[Extracted records]
━━━━
-- ==== Sys2Proof/Laws/KeepBench.lean ====
section
/-!
SUPPORT. The queue and the register file are kept (Laws/Keep.lean) by what benches do: tenancy, planes, fabric, switching, hoppers, context slots, memory, loads: one lemma for each
operation and each command.
-/

set_option Elab.async false
set_option linter.unusedTactic false
set_option linter.unusedVariables false
set_option linter.unreachableTactic false

namespace Sys2Proof.Machine

variable {T0 : Nat} {S0 : State}

/-! ### Tenancy -/

theorem ok_assignWrite {s : State} (b : Nat) (v : Word) (hOk : Ok T0 S0 s)
    (hT : Within 0x80000000000000000000000000000000000008 T0 := by first | with_reducible assumption | exact sub_trans hT rfl) : Ok T0 S0 (State.assignWrite s b v) := by
  unfold State.assignWrite
  repeat' (first
    | with_reducible assumption | (exact rfl) | (exact sub_trans hT rfl) | with_reducible apply ok_w1cWrite
    | with_reducible apply ok_set | (fail_if_no_progress (with_reducible refine ok_with ?_ ..)) | split | dsimp only)

theorem ok_execBenchAssignWrite (src : Src) (b : Nat) (v : Word) {s : State} (hOk : Ok T0 S0 s)
    (hT : Within 0x80000000000000000000000000000000000008 T0 := by first | with_reducible assumption | exact sub_trans hT rfl) : ∃ sNext, execBenchAssignWrite src b v s = .next sNext ∧ Ok T0 S0 sNext := by
  unfold execBenchAssignWrite
  refine ⟨_, rfl, ?_⟩
  repeat' (first
    | with_reducible assumption | (exact sub_trans hT rfl) | with_reducible apply ok_assignWrite | split | dsimp only)

theorem ok_fnTake {s : State} (b : Nat) (fn : Nat) (hOk : Ok T0 S0 s)
    (hT : Within 0x80000000000000000000000000000000000008 T0 := by first | with_reducible assumption | exact sub_trans hT rfl) : Ok T0 S0 (State.fnTake s b fn) := by
  unfold State.fnTake
  repeat' (first
    | with_reducible assumption | (exact rfl) | (exact sub_trans hT rfl) | with_reducible apply ok_set
    | (fail_if_no_progress (with_reducible refine ok_with ?_ ..)) | dsimp only)

theorem ok_fnEffect {s : State} (b : Nat) (hOk : Ok T0 S0 s)
    (hT : Within 0x300000008000000000000000000000000000000000008c T0 := by first | with_reducible assumption | exact sub_trans hT rfl) : Ok T0 S0 (State.fnEffect s b) := by
  unfold State.fnEffect
  repeat' (first
    | with_reducible assumption | (exact rfl) | (exact sub_trans hT rfl) | with_reducible apply ok_set
    | with_reducible apply ok_setStaged | with_reducible apply ok_writeRecord | with_reducible apply ok_takeTurn
    | with_reducible apply ok_fnTake | (fail_if_no_progress (with_reducible refine ok_with ?_ ..)) | split
    | dsimp only)

theorem ok_execFnChangeEffect (b : Nat) {s : State} (hOk : Ok T0 S0 s)
    (hT : Within 0x300000008000000000000000000000000000000000008c T0 := by first | with_reducible assumption | exact sub_trans hT rfl) : ∃ sNext, execFnChangeEffect b s = .next sNext ∧ Ok T0 S0 sNext := by
  unfold execFnChangeEffect
  refine ⟨_, rfl, ?_⟩
  repeat' (first
    | with_reducible assumption | (exact sub_trans hT rfl) | with_reducible apply ok_fnEffect | dsimp only)

theorem ok_gangRefuse {s : State} (c : Nat) (reason : Nat) (hOk : Ok T0 S0 s)
    (hT : Within 0x200000000000000000000000000000000000000 T0 := by first | with_reducible assumption | exact sub_trans hT rfl) : Ok T0 S0 (State.gangRefuse s c reason) := by
  unfold State.gangRefuse
  repeat' (first
    | with_reducible assumption | (exact rfl) | (exact sub_trans hT rfl) | with_reducible apply ok_set | dsimp only)

theorem ok_gangStat {s : State} (m : Nat) (pos : Nat) (wM1 : Nat) (hM1 : Nat) (hOk : Ok T0 S0 s)
    (hT : Within 0x100000000000000000000000000000000000000 T0 := by first | with_reducible assumption | exact sub_trans hT rfl) : Ok T0 S0 (State.gangStat s m pos wM1 hM1) := by
  unfold State.gangStat
  repeat' (first
    | with_reducible assumption | (exact rfl) | (exact sub_trans hT rfl) | with_reducible apply ok_set | dsimp only)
━━━━
**EXERCISE GOAL:** Only the lines with the string "sNext" are wanted; pick them out of the records above and copy them.

**SOLVED EXERCISE:**
    (hT : Within 0x80000000000000000000000000000000000008 T0 := by first | with_reducible assumption | exact sub_trans hT rfl) : ∃ sNext, execBenchAssignWrite src b v s = .next sNext ∧ Ok T0 S0 sNext := by
    (hT : Within 0x300000008000000000000000000000000000000000008c T0 := by first | with_reducible assumption | exact sub_trans hT rfl) : ∃ sNext, execFnChangeEffect b s = .next sNext ∧ Ok T0 S0 sNext := by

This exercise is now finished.